Dataset items:
-- ==== Sys2Proof/Machine/Runs.lean ====
section
/-!
DEFINITION. Command streams in the notation of 30_encoding.md R59, the block's step function in the spec's own form
(R50), and the end of a run with its result (70_reset_and_hazards.md R151, R160; 42_run_commands.md R117).
-/

namespace Sys2Proof.Machine

/-- `TEXT "s"`: one CHAR for each byte of `s`, in order (R59). -/
def textWords (bytes : List Byte) : List CmdWord := bytes.map fun b => encode (.char b)

/-- `LINE "s"`: the text and then EOL (R59). -/
def lineWords (bytes : List Byte) : List CmdWord := textWords bytes ++ [encode .eol]

/-- The lines of a source, each closed with EOL (R59; 70_reset_and_hazards.md R154, HD1 and HD5). -/
def sourceWords (lines : List (List Byte)) : List CmdWord := lines.flatMap lineWords

/-- `RUN "l0" ... "ln"`: START, the lines, EOS (R59). -/
def runWords (lines : List (List Byte)) : List CmdWord :=
  encode .start :: (sourceWords lines ++ [encode .eos])

/-- The bytes of a written string, one for each character: its code point (R8; 93_implementation_defined.md G6). -/
def asciiBytes (cs : List Char) : List Byte := cs.map fun c => BitVec.ofNat 8 c.toNat

/-! ## One command as the spec has it -/

/-- The block's step function in the spec's own form, `(state, command word) -> (state, list of events)`, over the
registers alone and for given parameters (30_encoding.md R50; 70_reset_and_hazards.md R155; 10_state.md R33): the events
emitted before and the commands still to come are not among its arguments. -/
def Registers.command (p : Params) (w : CmdWord) (r : Registers) : Option (Registers × List Event) :=
  match step { registers := r, params := p, output := [], input := [.command w] } with
  | .next t => some (t.registers, t.output)
  | .fault _ => none
  | .refused _ => none

/-! ## The end of a run -/

/-- The result of one run (R160). -/
inductive RunResult where
  /-- The stream stops before the run ends: nothing may be concluded. -/
  | open
  /-- A reset abandoned the run, which leaves no result (R151). -/
  | abandoned
  /-- Ended in DONE: the RunSummary with SKIPPED, and the events from RUN_BEGIN to SUMMARY inclusive. -/
  | summary (checked failed skipped : Nat) (events : List Event)
  /-- Ended in FAULTED: CAUSE, LINEIDX, and the events from RUN_BEGIN (if any: an ABORT in IDLE has none, R9) to FAULT
  inclusive. There is no RunSummary. -/
  | failure (cause : Cause) (line : Nat) (events : List Event)
deriving DecidableEq, Repr

/-- The result of the run that has just ended in this state, where `n` events had been emitted before it. -/
def State.reportRun (n : Nat) (s : State) : RunResult :=
  match s.phase with
  | .idle => .open
  | .run => .open
  | .done => .summary s.checked s.failed s.skipped (s.output.drop n)
  | .faulted => .failure s.cause s.lineIdx (s.output.drop n)

/-- Whether the acceptance of `w`, which led from `s` to `t`, ends a run. A run goes from an accepted START to the next
transition into DONE or FAULTED, and an ABORT in IDLE is a run of that one command (00_scope.md R9; R160). Any other fault
with no run open belongs to no run. -/
def State.endsRun (w : CmdWord) (s t : State) : Bool :=
  match s.phase with
  | .idle => decode w == .instr .abort
  | .run => t.phase == .done || t.phase == .faulted
  | .done => false
  | .faulted => false

/-- How many events had been emitted before the run to which a command accepted in `s` belongs: those before its START,
`n`, where a run is open, and all so far where the command may be a START or an ABORT in IDLE. -/
def State.eventsBefore (n : Nat) (s : State) : Nat :=
  match s.phase with
  | .idle => s.output.length
  | .run => n
  | .done => s.output.length
  | .faulted => s.output.length

/-- What is left of a run when the stream stops or reset falls: `r` where a run is open, and nothing elsewhere. -/
def State.ifRunOpen (r : RunResult) (s : State) : List RunResult :=
  match s.phase with
  | .idle => []
  | .run => [r]
  | .done => []
  | .faulted => []

/-- The results of the runs among the host's actions, in order, where `n` events had been emitted before the run that is
open, if one is. -/
def State.resultsFrom (n : Nat) : List PortInput → State → List RunResult
  | [], s => s.ifRunOpen .open
  | .reset :: rest, s => s.ifRunOpen .abandoned ++ State.resultsFrom n rest s.resetBlock
  | .command w :: rest, s =>
    match step (s.withInput [.command w]) with
    | .next t =>
      (if s.endsRun w t then [t.reportRun (s.eventsBefore n)] else []) ++ State.resultsFrom (s.eventsBefore n) rest t
    | .fault _ => []
    | .refused _ => []

/-- The results of all runs that the host's actions hold, from a state with no run open: one for each START accepted out
of a run and for each ABORT in IDLE (R9, R151, R160; notes/assumptions/23.md). What is presented after the end of a run
changes nothing of its result. -/
def State.runResults (actions : List PortInput) (s : State) : List RunResult :=
  State.resultsFrom s.output.length actions s

/-- The result of the first of these runs; open where there is none. -/
def State.runResult (actions : List PortInput) (s : State) : RunResult :=
  (s.runResults actions).headD .open

/-- Success or failure for the host's exit status: DONE is success whatever FAILED is, FAULTED is failure; no answer
before the end of a run (R117). -/
def State.runSucceeded (s : State) : Option Bool :=
  match s.phase with
  | .idle => none
  | .run => none
  | .done => some true
  | .faulted => some false

end Sys2Proof.Machine
end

About this exercise:
Your reply is to be the number of lines above in which the word "Option" appears, and nothing else.

Task answer:
2